Enabling Published Taxonomic Data to be used to Address the Biodiversity Crisis: Biodiversity Literature Repository and TreatmentBank
expand article infoDonat Agosti, Patrick Ruch§, Jose Benito Gonzalez Lopez|, Lyubomir Penev¶,#
‡ Plazi, Bern, Switzerland
§ HES-SO, Carouge, Switzerland
| CERN, Geneva, Switzerland
¶ Pensoft Publishers, Sofia, Bulgaria
# Institute of Biodiversity & Ecosystem Research - Bulgarian Academy of Sciences, Sofia, Bulgaria
To understand the loss of species, a benchmark is needed, e.g. the status of biodiversity in 1992 when the Convention on Biological Diversity recognized biodiversity crisis to compare to its status in the successive year. Though we are far from knowning how many species there are on planet Earth, we keep track of their descriptions and number through the information kept in our libraries. Each species discovered is represented therein by at least one taxononic treatment. The library includes an estimated 500 million pages and is updated daily with an estimated 17–18,000 new species annually and over 100,000 treatments augmenting the knowledge of existing species.

In reality, we do not know how many species exist. We know that the catalogue of life is incomplete and basic knowlege of known species is often lacking and not even updated regularly. On the other hand, the scientific standard to cite previous works and facts is at the same time an ideal prerequisit to build a knowledge graph in the era of digital knowledge.

TreatmentBank (TB) and the Biodiversity Literature Repository (BLR), two European Research Infrastructures, provide a service to convert unstructured biodiversity data from scholarly publications into semantically enhanced, digital accessible knowledge (Fawcett et al. 2022) making it findable, accessible, interoperable, reusable (FAIR, Wilkinson et al. 2016) and providing long term access in collaboration with Zenodo. Data sources are either legacy publications or active journals using an XML workflow such as Zookeys or the Biodiversity Data Journal, published by the pioneer of taxonomically enhanced Taxpub XML publishing, Pensoft. As part of the Horizon 2020-funded project Biodiversity Community Integrated Knowledge Library (BiCIKL), bidirectional linking of taxonomic names with the Catalogue of Life, DNA-sequences with the International Nucleotide Sequence Database Collaboration (INSDC) and material citations with their respective natural history collection or their depositions in the Global Biodiversity Information Facility (GBIF) is targeted. As input to allow queries including text and data mining for traits and biotic interactions, the treatments are uploaded to the Swiss Institute of Bioinformatics (SIB) Library Service (SIBiLS) using TaxPub and schema based on Journal Article Tag Suite (JATS) widely used in life science publishing and PubMed Central, allowing the use of the advanced text and data mining tools in the life science community. Another research infrastructure that ensures an RDF representation and conversion into Linked Open Data (LOD) is OpenBiodiv allowing users to explore DAK as part of growing linked open biodiverstiy and related data. All the data fit for GBIF use is reused by GBIF representing close to 60% of all published data sets, which makes TreatmentBank and BLR, for example, a sole provider of data for approximately 90,000 species not recorded in GBIF by other publishers.

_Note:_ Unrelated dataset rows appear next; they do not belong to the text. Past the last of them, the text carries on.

/-- An operation that its leaf controller cannot help stops, and the leaf reports it (15 R338, 16 R361). -/
def State.unresolved (s : State) (o : EngineOp) : State :=
  (s.endOp { o with fault := false } .stopped o.cause).sendUp (coreCluster o.core) (.efault o.id)

/-- The resolution of an operation's fault: a page of the first-touch region is mapped and the operation goes on; any other fault stops
it; an entry that another handler has locked is tried again (15 R337, R338). A resolution whose access waits has no effect, and is made again
later (DESIGN CHOICE, notes/assumptions/111). -/
def State.resolve (s0 : State) (x : EngineOp) : State :=
  let k : AccKind := if x.kind = 1 then .write else .read
  let on := fun (s : State) => s.mapOp x.id (fun y => { y.freed with fault := false, cause := 0 })
  match s0.translate x.agent x.addr with
  | (s, .ok e _) => if e.permits k x.sup then on s else s.unresolved { x with cause := 2 }
  | (s, .stall) => s
  | (s, .page sub) =>
    let (s, found) := s.walk x.agent.asid x.die (va57 x.addr)
    if sub ≠ 0 ∨ !canonical x.addr ∨ (found ≠ .absent 0 true ∧ found ≠ .absent 0 false) then s.unresolved x
    else
      match s.firstTouch x.leafAgent x.pgpool x.addr with
      | (s, .ok .mapped) => on s
      | (s, .ok .locked) => s
      | (_, .error (.waits g)) => s0.mapOp x.id (fun y => y.stall g s0.clock)
      | (s, .error .failed) => s.unresolved x

/-- LEAF_FAULT_RESOLVE. DESIGN CHOICE: notes/assumptions/43. -/
def execLeafFaultResolve (o : OpId) (s : State) : Out :=
  match s.op? o with
  | none => .next s
  | some x =>
    if !x.fault || s.stopping (.op o) || !s.opGoes x then .next s
    else .next (s.resolve x)

end Sys2Proof.Machine
end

The long-term strategy is to build up the momentum to be an infrastructure relevant for global biodiversity conservation and research. Long-term support will be achieved by negotiations with respective agencies and publishers, and through building up a global user community using the biodiversity digital acccessible knowledge.


Donat Agosti

TDWG 2022


This work has been supported by the BiCIKL project receiving funding from the European Union's Horizon 2020 Research and Innovation Action under grant agreement No 101007492.

Currently TreatmentBank and Biodiversity Literature Repository have been funded as projects by EU research awards, philanthropic foundations such as the Arcadia Fund, voluntary work, and private commitments. BLR has long term support from Zenodo at CERN.